- Task brief
The material below holds a span beginning at the line with "the module. -/" and ending at the line with "s.stalled.any (fun q". Quote that span exactly, both ends included, and only that span.

┄┄┄┄┄┄┄┄┄┄

/-- The next pennant of a queue written, or dropped where R184 drops it; none where it waits for an entry (R185 to R187,
R623). -/
def writePennant (s : State) (b q : Nat) : State := match queueOf s b q with
  | none => s
  | some x => match x.pennants with
    | [] => s
    | p :: rest => match entryFor x p rest with
      | some (reserved, rest) =>
        let a := x.entry.cplBase + x.written % cplLen x * 32
        let bs := pennantBytes x q p
        let y := { x with pennants := rest, written := (x.written + 1) % (2 * cplLen x),
                          reserved := if reserved then x.reserved - 1 else x.reserved }
        let s := setQueue s b q y
        if x.entry.hostSpace then closeQueue (notify (hostWrite s a bs) b q y) b q
        else match pickPort s b with
          | none => closeQueue (failQueue s b q 623) b q
          | some port =>
            let s := pennantRecord s b q p.fetchNo x.entry.ctx bs
            closeQueue (attachPennant { s with fresh := s.fresh + 1 } port b q s.fresh a bs) b q
      | none => if x.takingDoorbells then s else closeQueue (setQueue s b q (dropPennants x)) b q

/-! ## Descriptor fetch (R173) -/

/-- The descriptors of a run of ring indices, or how a read fails; `n` descriptors from index `i` on. -/
def readDescs (s : State) (b : Nat) (x : Queue) : Nat → Nat → Except MemFaultKind (List (Nat × Bytes))
  | 0, _ => .ok []
  | n + 1, i =>
    match tableRead s b x.entry.hostSpace (x.entry.ringBase + i % ringLen x * 64) 64 with
    | .error k => .error k
    | .ok bs =>
      match readDescs s b x n ((i + 1) % (2 * ringLen x)) with
      | .error k => .error k
      | .ok l => .ok ((i, bs) :: l)

/-- The first descriptor of a run whose read fails is left so (R433, R567). -/
def leaveDescs (s : State) (b : Nat) (x : Queue) (n i : Nat) : State :=
  (failedRun s b x.entry.hostSpace ((List.range n).map (fun j => (x.entry.ringBase + (i + j) % ringLen x * 64, 64)))).foldl
    (fun s r => leaveSilent s b r.1 r.2) s

/-- HEAD_WB written (R173, R623). -/
def writeHead (s : State) (b q : Nat) (x : Queue) : State :=
  let bs := toLe 8 x.head
  if x.entry.hostSpace then hostWrite s x.entry.headWb bs
  else match attachSend s b opMwr 0 (accAddr b x.entry.headWb) bs 8 (.headWb b q) with
    | none => failQueue s b q 623
    | some s => s

/-- A hoist fetched: its descriptors join those that wait for acceptance, and H is written back; a failed read disables
the queue (R173, R431). -/
def fetchHoist (s : State) (b q : Nat) : State := match queueOf s b q with
  | none => s
  | some x => match x.hoistEnds with
    | [] => s
    | e :: rest =>
      match readDescs s b x (modSub e x.head (2 * ringLen x)) x.head with
      | .error _ => failQueue (leaveDescs s b x (modSub e x.head (2 * ringLen x)) x.head) b q 431
      | .ok l =>
        let fs := (l.zipIdx).map (fun p =>
          ({ index := p.1.1, hoist := x.hoistNo, fetchNo := x.fetchCount + p.2, bytes := p.1.2,
             bell := x.bells.headD 0 } : Fetched))
        let y := { x with head := e, hoistEnds := rest, bells := x.bells.drop 1, hoistNo := x.hoistNo + 1, fetchCount := x.fetchCount + l.length,
                          fetched := x.fetched ++ fs }
        writeHead (setQueue s b q y) b q y

/-! ## Starting (R143, R176, R179, R185) -/

/-- A command without effect completed at acceptance (R176, R177): STATE_REJECTED is counted and logged. -/
def rejectCmd (s : State) (c : Cmd) (status : Byte) (result : DWord) : State :=
  let h := descHdr c.desc
  let s := if status = stStateRejected
    then logCommand (countEvent s (epBase c.block + 0xB14) (epBase c.block + 0xB0C) 1) c.block c.queue
      (BitVec.ofNat 8 h.opcode) status h.userTag
      (match queueOf s c.block c.queue with
       | none => 0
       | some x => c.index % ringLen x) 177
    else s
  completeCmd s c status result [] (decide (status = stContextGone))

/-- Whether an accepted command's wait holds it (R179): the counter is read only while the context is resident. -/
def waitMet (s : State) (c : Cmd) : Bool :=
  let h := descHdr c.desc
  !h.waitEn || c.waitDone ||
    (isResident s c.block c.ctx && decide (h.waitValue ≤ (counterOf s c.block c.ctx h.waitCtr).toNat))

/-- Whether every earlier command of the queue has met R140 for the targets of the command's RELEASE (R143); an ownership
transfer of a tenant acts as under RELEASE(DOMAIN) (R154). -/
def releaseMet (s : State) (c : Cmd) : Bool :=
  let h := descHdr c.desc
  let scope := if h.opcode = 0x40 ∧ c.ctx ≠ 0 then some 2 else if h.rel then some h.relScope else none
  match scope with
  | none => true
  | some sc => (cmdsOf s c.block c.queue).all (fun x => decide (c.id ≤ x.id) || !pendingIn s x sc)

/-- Whether a CHECK of the context on the same channel that the block accepted earlier has not completed: within a queue in ring order,
across queues in the order of their doorbells, with what a doorbell covers and the block has not fetched yet (R90). -/
def checkBusy (s : State) (c : Cmd) : Bool :=
  let same := fun (d : Bytes) => decide ((descHdr d).opcode = 0x31) && decide (byteAt d 25 = byteAt c.desc 25)
  decide ((descHdr c.desc).opcode = 0x31) &&
  (s.cmds.any (fun x => decide (x.block = c.block) && decide (x.ctx = c.ctx) && same x.desc &&
      (decide (x.bell < c.bell) || (decide (x.bell = c.bell) && decide (x.id < c.id)))) ||
   s.queues.any (fun e => decide (e.1.1 = c.block) && decide (e.1.2 ≠ c.queue) && decide (e.2.entry.ctx = c.ctx) &&
      (e.2.fetched.any (fun f => same f.bytes && decide (f.bell < c.bell)) || e.2.bells.any (fun n => decide (n < c.bell)))))

/-- Whether an earlier command of the queue with ACQUIRE has not completed: the later ones start after its invalidation (R144). -/
def acquireOpen (s : State) (c : Cmd) : Bool :=
  (cmdsOf s c.block c.queue).any (fun x => decide (x.id < c.id) && (descHdr x.desc).acq)

/-- Whether a block serves under a fabric ID that it took over and keeps quiet (R85). -/
def isQuiet (s : State) (b : Nat) : Bool := Tab.has s.quietUntil b

/-- Step 2 of R154: no write or atomic of the context to the region's home is unanswered at any block of the module. -/
def xferDrained (s : State) (c : Cmd) : Bool :=
  decide ((descHdr c.desc).opcode ≠ 0x40) || decide (c.ctx = 0) ||
  !(s.reqs.any (fun r => decide (r.pkt.hdr.ptype = tyOrdered) && decide (burgeeCtx r.pkt.hdr = c.ctx) && decide (r.pkt.hdr.dst = c.dst)) ||
    s.stalled.any (fun q => decide (q.ptype = tyOrdered) && decide (q.ctx = c.ctx) && decide (q.dst = c.dst)))

/-- Whether a queue has an entry that a command may reserve: the free entries go first to the pennants that wait for one. R185 does not
say which of the two a freed entry serves (DESIGN CHOICE, log 197). -/
def entryLeft (x : Queue) : Bool := decide ((x.pennants.filter (fun p => !p.held)).length < freeEntries x)

/-- Whether an accepted command may start now. -/
def mayStart (s : State) (c : Cmd) : Bool :=
  decide (c.phase = .accepted) && inService s && blockRuns s c.block && !isQuiet s c.block && xferDrained s c && mayRun s c.block c.ctx && waitMet s c && releaseMet s c && !checkBusy s c &&
  !acquireOpen s c &&
  (match queueOf s c.block c.queue with
   | none => false
   | some x => entryLeft x)

/-- A command marked started: its entry reserved, and its wait's acquire made (R144, R185). -/
def markStarted (s : State) (c : Cmd) : State × Cmd :=
  let h := descHdr c.desc
  let s := if h.waitEn && h.waitAcq then acquire s c.block c.ctx h.waitScope else s
  let s := match queueOf s c.block c.queue with
    | none => s
    | some x => setQueue s c.block c.queue { x with reserved := x.reserved + 1 }
  let c := { c with phase := .started, waitDone := true }
  (setCmd s c, c)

┄┄┄┄┄┄┄┄┄┄

- Response for this exercise
/-- Step 2 of R154: no write or atomic of the context to the region's home is unanswered at any block of the module. -/
def xferDrained (s : State) (c : Cmd) : Bool :=
  decide ((descHdr c.desc).opcode ≠ 0x40) || decide (c.ctx = 0) ||
  !(s.reqs.any (fun r => decide (r.pkt.hdr.ptype = tyOrdered) && decide (burgeeCtx r.pkt.hdr = c.ctx) && decide (r.pkt.hdr.dst = c.dst)) ||
    s.stalled.any (fun q => decide (q.ptype = tyOrdered) && decide (q.ctx = c.ctx) && decide (q.dst = c.dst)))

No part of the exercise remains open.